### PROVIDED ENTRIES ###

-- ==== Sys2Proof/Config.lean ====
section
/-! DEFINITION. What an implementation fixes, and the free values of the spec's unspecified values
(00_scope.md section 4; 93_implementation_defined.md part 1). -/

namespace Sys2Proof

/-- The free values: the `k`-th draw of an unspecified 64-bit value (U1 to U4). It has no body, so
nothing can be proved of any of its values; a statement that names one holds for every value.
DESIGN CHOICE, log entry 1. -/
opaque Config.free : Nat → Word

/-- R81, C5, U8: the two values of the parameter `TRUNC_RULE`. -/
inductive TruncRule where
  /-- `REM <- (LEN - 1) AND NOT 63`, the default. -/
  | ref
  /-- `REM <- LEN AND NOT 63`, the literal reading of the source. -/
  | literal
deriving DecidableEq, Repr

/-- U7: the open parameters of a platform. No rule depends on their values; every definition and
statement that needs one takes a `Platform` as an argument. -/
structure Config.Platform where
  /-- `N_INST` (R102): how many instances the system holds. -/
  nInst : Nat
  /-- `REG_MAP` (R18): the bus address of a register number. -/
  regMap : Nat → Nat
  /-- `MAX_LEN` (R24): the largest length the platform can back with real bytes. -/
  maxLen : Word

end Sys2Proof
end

###
### PROVIDED ENTRIES ###

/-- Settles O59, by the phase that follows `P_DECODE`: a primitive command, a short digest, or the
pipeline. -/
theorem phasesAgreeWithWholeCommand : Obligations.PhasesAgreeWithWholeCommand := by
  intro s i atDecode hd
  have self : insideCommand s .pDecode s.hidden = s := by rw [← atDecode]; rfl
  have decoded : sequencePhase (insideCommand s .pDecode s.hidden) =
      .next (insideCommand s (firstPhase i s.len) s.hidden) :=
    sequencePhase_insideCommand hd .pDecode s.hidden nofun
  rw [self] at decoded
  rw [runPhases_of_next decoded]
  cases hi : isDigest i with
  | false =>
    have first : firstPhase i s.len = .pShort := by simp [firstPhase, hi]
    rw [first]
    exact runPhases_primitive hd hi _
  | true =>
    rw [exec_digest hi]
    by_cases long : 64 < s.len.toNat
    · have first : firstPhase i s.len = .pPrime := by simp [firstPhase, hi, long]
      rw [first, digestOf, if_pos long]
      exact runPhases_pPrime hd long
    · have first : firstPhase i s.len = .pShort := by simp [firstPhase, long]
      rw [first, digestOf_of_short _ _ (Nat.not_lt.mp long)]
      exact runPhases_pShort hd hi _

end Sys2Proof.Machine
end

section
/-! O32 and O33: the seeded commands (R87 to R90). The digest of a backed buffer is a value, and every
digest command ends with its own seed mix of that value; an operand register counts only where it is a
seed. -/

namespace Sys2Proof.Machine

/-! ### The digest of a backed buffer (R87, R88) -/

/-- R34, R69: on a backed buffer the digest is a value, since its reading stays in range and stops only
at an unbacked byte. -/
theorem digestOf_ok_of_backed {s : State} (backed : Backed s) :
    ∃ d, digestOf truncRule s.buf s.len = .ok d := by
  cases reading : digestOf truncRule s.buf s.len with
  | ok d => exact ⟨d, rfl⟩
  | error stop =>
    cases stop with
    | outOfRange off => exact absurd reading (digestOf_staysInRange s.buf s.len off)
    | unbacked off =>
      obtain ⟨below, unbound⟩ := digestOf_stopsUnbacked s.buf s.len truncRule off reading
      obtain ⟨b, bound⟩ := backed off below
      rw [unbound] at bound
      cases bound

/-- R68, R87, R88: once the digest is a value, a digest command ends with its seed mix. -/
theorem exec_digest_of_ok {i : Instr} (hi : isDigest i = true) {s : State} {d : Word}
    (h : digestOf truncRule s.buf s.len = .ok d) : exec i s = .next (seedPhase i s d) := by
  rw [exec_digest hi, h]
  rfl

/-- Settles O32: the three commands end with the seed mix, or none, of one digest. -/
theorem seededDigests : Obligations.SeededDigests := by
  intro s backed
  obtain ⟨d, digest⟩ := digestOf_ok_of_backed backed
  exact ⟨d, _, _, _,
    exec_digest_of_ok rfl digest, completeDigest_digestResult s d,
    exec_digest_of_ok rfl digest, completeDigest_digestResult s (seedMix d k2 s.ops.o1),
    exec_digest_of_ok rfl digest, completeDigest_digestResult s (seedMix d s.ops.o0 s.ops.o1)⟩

###

### WHAT YOU SHOULD DO
Reproduce word for word the material above, beginning with the line that contains "sequencePhase_insideCommand hd .pDecode" and ending with the line that contains "s.len = .ok d := by".

### RESPONSE BELOW
    sequencePhase_insideCommand hd .pDecode s.hidden nofun
  rw [self] at decoded
  rw [runPhases_of_next decoded]
  cases hi : isDigest i with
  | false =>
    have first : firstPhase i s.len = .pShort := by simp [firstPhase, hi]
    rw [first]
    exact runPhases_primitive hd hi _
  | true =>
    rw [exec_digest hi]
    by_cases long : 64 < s.len.toNat
    · have first : firstPhase i s.len = .pPrime := by simp [firstPhase, hi, long]
      rw [first, digestOf, if_pos long]
      exact runPhases_pPrime hd long
    · have first : firstPhase i s.len = .pShort := by simp [firstPhase, long]
      rw [first, digestOf_of_short _ _ (Nat.not_lt.mp long)]
      exact runPhases_pShort hd hi _

end Sys2Proof.Machine
end

section
/-! O32 and O33: the seeded commands (R87 to R90). The digest of a backed buffer is a value, and every
digest command ends with its own seed mix of that value; an operand register counts only where it is a
seed. -/

namespace Sys2Proof.Machine

/-! ### The digest of a backed buffer (R87, R88) -/

/-- R34, R69: on a backed buffer the digest is a value, since its reading stays in range and stops only
at an unbacked byte. -/
theorem digestOf_ok_of_backed {s : State} (backed : Backed s) :
    ∃ d, digestOf truncRule s.buf s.len = .ok d := by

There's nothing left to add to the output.